From the data that follows, print exactly the lines starting at the one containing "refine .of_awake (ne_dark_of_up" and ending at the one containing "theorem calibrationPasses : Obligations.CalibrationPasses"; include both of them and nothing more.

(Stored data entries)

=-=-=-=-=

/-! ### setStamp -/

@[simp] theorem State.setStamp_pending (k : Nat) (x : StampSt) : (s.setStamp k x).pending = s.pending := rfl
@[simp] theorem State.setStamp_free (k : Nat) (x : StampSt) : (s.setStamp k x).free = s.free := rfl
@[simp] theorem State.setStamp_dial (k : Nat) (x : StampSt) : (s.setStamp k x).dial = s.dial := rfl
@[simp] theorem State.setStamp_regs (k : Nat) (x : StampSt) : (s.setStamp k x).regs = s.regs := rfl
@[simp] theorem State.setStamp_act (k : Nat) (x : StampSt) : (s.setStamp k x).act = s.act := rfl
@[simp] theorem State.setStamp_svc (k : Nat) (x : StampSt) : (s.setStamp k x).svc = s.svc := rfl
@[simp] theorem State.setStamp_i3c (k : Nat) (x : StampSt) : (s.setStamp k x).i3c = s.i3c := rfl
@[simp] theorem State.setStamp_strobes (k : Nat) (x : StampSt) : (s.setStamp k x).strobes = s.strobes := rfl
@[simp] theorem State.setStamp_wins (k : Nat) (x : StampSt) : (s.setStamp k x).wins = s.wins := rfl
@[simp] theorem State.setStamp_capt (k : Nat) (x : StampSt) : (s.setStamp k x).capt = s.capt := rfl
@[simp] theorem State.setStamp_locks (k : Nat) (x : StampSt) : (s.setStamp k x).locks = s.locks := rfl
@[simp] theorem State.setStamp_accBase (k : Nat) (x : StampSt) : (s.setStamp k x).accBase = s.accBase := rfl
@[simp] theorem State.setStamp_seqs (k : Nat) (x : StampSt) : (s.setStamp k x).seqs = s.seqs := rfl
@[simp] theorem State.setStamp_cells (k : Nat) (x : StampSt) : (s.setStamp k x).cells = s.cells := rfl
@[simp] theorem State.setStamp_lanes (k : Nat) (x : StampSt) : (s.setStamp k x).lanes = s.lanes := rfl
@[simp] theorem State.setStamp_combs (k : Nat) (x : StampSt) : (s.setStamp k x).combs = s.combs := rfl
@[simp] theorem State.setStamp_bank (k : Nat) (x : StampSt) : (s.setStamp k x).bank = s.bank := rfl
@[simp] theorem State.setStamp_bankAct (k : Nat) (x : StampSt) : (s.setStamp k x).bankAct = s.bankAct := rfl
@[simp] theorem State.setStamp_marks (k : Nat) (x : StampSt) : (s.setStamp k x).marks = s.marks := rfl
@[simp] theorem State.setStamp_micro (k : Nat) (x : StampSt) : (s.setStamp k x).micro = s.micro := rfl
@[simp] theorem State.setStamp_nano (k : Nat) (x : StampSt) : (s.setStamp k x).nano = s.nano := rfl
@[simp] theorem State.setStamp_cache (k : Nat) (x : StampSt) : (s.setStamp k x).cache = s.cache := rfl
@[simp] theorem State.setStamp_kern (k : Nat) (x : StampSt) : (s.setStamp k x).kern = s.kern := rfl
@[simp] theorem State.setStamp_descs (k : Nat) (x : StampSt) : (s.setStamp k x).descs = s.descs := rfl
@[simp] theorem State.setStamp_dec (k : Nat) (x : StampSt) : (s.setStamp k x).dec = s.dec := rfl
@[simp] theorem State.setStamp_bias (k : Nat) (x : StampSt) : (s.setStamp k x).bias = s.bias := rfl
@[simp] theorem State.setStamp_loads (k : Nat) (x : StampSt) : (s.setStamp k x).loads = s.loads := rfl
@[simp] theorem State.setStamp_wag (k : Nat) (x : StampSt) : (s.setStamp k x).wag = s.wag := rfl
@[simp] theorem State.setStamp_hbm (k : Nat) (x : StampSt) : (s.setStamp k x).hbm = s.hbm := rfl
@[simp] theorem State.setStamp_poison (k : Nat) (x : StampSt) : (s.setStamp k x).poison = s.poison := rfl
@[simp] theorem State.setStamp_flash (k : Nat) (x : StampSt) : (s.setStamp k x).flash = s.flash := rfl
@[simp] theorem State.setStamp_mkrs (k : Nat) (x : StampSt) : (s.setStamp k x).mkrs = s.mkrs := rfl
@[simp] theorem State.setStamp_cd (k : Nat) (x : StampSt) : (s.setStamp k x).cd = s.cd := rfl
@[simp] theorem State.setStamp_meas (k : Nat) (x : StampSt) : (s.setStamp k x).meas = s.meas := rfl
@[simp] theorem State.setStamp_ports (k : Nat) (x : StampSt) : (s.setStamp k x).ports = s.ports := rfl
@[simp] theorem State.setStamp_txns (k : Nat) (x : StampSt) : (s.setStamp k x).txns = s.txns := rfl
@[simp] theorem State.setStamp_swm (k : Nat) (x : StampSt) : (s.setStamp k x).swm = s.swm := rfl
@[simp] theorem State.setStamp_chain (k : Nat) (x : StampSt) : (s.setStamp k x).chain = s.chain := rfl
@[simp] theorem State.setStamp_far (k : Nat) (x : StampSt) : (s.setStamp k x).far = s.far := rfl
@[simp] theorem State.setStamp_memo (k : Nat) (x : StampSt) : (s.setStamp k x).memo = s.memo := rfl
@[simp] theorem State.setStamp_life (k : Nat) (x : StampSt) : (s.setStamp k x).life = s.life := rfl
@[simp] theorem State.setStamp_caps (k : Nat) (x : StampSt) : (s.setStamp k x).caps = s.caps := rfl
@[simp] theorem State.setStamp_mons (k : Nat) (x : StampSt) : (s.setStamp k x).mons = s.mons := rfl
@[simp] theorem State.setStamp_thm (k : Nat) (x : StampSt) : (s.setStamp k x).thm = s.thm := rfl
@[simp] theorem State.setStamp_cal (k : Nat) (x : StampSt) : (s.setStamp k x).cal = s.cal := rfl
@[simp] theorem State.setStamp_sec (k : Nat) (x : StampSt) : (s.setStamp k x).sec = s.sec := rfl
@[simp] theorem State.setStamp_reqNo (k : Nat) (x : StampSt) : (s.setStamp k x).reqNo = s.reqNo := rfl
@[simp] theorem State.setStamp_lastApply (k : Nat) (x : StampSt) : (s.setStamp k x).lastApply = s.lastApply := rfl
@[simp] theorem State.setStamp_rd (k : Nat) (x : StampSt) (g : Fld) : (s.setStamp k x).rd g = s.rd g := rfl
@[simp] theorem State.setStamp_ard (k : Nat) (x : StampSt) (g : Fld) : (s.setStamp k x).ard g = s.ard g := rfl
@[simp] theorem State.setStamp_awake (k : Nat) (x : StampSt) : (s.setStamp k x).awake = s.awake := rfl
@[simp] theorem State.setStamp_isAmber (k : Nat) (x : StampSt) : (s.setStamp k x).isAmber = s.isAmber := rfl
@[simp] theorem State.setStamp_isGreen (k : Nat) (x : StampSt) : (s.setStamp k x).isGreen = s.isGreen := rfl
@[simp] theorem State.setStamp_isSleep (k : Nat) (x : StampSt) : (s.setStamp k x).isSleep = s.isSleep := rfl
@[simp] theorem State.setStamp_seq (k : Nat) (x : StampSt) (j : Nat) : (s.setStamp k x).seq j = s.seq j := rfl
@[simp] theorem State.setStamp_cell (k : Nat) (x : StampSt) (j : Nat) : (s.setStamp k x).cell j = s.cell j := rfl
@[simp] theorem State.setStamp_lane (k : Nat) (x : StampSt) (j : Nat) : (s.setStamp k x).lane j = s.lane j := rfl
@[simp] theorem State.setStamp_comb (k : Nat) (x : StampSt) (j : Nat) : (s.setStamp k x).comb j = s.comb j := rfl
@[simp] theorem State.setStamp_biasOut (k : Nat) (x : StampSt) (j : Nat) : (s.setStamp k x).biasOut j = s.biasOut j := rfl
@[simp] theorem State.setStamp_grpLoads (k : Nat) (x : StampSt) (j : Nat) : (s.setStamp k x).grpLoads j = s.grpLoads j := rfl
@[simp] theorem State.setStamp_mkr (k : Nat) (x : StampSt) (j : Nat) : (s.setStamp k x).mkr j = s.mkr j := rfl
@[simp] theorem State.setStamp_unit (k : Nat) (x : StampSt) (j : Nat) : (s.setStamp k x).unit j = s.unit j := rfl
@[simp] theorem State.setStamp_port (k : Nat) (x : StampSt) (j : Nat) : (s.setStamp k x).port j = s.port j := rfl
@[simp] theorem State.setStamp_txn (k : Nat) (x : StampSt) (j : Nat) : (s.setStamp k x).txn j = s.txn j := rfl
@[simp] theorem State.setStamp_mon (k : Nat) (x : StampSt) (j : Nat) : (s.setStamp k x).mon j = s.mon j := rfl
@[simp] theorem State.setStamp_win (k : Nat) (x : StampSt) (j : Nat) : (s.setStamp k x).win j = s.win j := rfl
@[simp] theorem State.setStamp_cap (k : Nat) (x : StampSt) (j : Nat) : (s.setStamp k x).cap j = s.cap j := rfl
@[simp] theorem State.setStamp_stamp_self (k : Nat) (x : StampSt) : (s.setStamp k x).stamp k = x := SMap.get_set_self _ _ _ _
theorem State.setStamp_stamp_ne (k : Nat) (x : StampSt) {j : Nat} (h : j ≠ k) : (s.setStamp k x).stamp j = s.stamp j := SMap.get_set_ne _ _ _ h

=-=-=-=-=

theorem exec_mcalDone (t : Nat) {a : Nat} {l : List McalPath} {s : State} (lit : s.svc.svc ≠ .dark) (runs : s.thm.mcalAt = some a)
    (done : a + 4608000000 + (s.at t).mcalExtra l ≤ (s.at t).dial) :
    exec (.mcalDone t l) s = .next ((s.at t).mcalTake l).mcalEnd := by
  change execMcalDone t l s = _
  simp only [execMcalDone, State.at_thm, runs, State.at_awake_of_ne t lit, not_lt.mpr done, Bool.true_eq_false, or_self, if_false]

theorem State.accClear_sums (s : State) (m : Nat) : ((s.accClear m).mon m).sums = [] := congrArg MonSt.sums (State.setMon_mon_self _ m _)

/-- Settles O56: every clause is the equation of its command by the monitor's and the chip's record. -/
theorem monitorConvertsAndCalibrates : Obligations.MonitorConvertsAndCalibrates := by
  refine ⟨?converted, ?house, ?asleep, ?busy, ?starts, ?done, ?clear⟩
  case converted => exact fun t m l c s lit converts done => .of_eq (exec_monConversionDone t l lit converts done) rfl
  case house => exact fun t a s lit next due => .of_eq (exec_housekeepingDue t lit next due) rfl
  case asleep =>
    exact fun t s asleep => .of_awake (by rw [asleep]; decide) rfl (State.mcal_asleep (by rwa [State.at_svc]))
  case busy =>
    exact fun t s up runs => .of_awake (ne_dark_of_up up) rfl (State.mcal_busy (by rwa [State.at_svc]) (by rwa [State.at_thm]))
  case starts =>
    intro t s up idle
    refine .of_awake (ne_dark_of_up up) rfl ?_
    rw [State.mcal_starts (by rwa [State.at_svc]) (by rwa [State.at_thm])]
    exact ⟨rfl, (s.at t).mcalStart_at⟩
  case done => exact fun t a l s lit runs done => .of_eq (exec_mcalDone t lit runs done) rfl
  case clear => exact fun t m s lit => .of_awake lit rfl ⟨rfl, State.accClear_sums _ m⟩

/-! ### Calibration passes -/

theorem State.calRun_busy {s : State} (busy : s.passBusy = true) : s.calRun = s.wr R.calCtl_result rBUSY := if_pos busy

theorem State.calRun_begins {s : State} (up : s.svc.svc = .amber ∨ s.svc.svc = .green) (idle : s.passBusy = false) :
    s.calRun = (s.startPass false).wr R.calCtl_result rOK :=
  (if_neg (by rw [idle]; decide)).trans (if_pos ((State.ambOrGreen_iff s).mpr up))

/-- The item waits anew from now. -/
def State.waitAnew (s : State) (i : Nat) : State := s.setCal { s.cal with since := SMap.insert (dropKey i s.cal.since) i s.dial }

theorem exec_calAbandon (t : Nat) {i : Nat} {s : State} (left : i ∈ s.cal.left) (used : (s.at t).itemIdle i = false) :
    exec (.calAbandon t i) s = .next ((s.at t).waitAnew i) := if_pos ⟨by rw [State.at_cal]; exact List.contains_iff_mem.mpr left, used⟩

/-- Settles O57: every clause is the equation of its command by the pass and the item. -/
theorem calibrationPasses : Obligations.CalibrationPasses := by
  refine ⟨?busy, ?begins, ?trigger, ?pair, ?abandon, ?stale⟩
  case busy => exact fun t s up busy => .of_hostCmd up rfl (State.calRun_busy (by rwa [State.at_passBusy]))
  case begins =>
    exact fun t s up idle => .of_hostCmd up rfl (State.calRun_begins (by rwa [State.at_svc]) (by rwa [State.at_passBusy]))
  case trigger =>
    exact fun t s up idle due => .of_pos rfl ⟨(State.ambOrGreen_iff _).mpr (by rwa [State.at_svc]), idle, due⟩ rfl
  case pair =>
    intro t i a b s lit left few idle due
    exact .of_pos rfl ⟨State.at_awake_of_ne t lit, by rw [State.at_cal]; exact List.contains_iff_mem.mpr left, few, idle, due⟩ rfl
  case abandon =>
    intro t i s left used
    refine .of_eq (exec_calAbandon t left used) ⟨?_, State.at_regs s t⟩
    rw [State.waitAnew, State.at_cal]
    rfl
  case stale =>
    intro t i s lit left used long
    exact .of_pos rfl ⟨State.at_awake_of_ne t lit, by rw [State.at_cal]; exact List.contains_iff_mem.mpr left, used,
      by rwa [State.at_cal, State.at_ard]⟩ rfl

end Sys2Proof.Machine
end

=-=-=-=-=

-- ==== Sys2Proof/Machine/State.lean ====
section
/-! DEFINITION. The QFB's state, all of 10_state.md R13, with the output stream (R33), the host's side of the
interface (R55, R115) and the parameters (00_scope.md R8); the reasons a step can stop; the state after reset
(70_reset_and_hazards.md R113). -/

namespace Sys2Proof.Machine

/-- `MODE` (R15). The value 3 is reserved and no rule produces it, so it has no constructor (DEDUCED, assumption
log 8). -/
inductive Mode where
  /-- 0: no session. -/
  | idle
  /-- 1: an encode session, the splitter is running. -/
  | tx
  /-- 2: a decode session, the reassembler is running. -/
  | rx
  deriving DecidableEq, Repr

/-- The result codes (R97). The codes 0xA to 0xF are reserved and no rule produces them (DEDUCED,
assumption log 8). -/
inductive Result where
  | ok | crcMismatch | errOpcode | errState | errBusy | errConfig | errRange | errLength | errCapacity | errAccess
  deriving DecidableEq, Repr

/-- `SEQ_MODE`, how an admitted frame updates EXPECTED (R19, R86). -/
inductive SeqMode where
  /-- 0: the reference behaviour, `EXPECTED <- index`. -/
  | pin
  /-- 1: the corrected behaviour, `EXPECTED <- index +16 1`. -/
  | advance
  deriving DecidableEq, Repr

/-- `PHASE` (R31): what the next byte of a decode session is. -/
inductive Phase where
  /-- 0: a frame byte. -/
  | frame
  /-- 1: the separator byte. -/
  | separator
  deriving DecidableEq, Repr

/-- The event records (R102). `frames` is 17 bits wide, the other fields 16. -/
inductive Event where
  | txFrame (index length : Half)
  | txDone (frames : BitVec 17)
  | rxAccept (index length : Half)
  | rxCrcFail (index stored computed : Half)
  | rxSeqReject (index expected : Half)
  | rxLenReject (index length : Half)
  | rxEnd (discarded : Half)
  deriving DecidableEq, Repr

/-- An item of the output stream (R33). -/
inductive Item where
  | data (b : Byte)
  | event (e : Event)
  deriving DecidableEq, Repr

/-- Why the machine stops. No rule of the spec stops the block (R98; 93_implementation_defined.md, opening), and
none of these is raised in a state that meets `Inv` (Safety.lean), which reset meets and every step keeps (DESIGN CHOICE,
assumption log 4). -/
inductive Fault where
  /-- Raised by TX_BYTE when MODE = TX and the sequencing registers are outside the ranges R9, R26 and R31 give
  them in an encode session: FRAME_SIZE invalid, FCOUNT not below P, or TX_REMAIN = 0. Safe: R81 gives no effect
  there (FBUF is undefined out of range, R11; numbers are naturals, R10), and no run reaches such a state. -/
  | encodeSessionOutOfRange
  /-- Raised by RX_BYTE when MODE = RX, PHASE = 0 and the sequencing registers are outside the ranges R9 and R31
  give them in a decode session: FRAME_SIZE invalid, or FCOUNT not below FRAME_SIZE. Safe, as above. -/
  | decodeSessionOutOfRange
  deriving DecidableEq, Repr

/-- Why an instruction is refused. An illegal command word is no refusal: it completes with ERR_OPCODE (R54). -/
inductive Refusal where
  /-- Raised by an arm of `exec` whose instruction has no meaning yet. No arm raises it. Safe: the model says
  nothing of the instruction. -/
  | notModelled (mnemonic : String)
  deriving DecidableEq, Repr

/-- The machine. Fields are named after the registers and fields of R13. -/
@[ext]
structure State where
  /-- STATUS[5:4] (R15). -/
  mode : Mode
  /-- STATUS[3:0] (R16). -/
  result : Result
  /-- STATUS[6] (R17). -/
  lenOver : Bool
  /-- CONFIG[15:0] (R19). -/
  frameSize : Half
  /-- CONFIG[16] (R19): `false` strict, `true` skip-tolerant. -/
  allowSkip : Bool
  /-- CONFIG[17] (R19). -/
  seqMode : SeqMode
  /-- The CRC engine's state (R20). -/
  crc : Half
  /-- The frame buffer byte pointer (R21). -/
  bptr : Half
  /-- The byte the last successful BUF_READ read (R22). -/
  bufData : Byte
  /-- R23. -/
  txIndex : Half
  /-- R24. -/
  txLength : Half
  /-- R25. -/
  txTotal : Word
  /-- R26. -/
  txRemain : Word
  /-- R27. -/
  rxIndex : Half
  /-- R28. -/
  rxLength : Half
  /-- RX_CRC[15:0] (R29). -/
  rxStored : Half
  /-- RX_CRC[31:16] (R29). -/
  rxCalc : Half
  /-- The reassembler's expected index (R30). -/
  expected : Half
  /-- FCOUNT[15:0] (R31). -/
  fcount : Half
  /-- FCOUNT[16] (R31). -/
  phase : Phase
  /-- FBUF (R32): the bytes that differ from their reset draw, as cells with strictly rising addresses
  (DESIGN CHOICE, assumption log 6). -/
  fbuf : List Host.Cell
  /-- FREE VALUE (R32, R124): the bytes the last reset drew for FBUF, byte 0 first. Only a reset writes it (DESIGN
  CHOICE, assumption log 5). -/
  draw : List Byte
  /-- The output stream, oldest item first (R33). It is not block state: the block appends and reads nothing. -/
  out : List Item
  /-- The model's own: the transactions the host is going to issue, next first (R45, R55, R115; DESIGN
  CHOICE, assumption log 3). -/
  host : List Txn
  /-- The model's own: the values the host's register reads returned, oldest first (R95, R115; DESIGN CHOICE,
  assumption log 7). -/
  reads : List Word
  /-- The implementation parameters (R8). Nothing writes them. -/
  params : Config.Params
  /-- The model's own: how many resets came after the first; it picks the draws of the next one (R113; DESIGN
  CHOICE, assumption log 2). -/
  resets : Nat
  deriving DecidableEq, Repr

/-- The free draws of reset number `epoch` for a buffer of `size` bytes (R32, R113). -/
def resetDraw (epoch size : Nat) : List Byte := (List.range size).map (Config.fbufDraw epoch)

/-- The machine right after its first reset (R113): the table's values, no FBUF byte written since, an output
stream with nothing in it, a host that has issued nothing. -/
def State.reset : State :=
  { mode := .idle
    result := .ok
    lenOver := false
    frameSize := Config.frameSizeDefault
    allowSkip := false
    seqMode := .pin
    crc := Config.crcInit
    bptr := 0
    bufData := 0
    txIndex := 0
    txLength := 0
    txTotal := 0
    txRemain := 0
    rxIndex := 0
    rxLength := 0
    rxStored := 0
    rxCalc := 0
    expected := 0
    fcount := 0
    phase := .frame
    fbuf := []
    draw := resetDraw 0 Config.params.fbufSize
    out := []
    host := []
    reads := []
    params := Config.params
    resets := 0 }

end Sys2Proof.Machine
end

=-=-=-=-=

Written answer
    refine .of_awake (ne_dark_of_up up) rfl ?_
    rw [State.mcal_starts (by rwa [State.at_svc]) (by rwa [State.at_thm])]
    exact ⟨rfl, (s.at t).mcalStart_at⟩
  case done => exact fun t a l s lit runs done => .of_eq (exec_mcalDone t lit runs done) rfl
  case clear => exact fun t m s lit => .of_awake lit rfl ⟨rfl, State.accClear_sums _ m⟩

/-! ### Calibration passes -/

theorem State.calRun_busy {s : State} (busy : s.passBusy = true) : s.calRun = s.wr R.calCtl_result rBUSY := if_pos busy

theorem State.calRun_begins {s : State} (up : s.svc.svc = .amber ∨ s.svc.svc = .green) (idle : s.passBusy = false) :
    s.calRun = (s.startPass false).wr R.calCtl_result rOK :=
  (if_neg (by rw [idle]; decide)).trans (if_pos ((State.ambOrGreen_iff s).mpr up))

/-- The item waits anew from now. -/
def State.waitAnew (s : State) (i : Nat) : State := s.setCal { s.cal with since := SMap.insert (dropKey i s.cal.since) i s.dial }

theorem exec_calAbandon (t : Nat) {i : Nat} {s : State} (left : i ∈ s.cal.left) (used : (s.at t).itemIdle i = false) :
    exec (.calAbandon t i) s = .next ((s.at t).waitAnew i) := if_pos ⟨by rw [State.at_cal]; exact List.contains_iff_mem.mpr left, used⟩

/-- Settles O57: every clause is the equation of its command by the pass and the item. -/
theorem calibrationPasses : Obligations.CalibrationPasses := by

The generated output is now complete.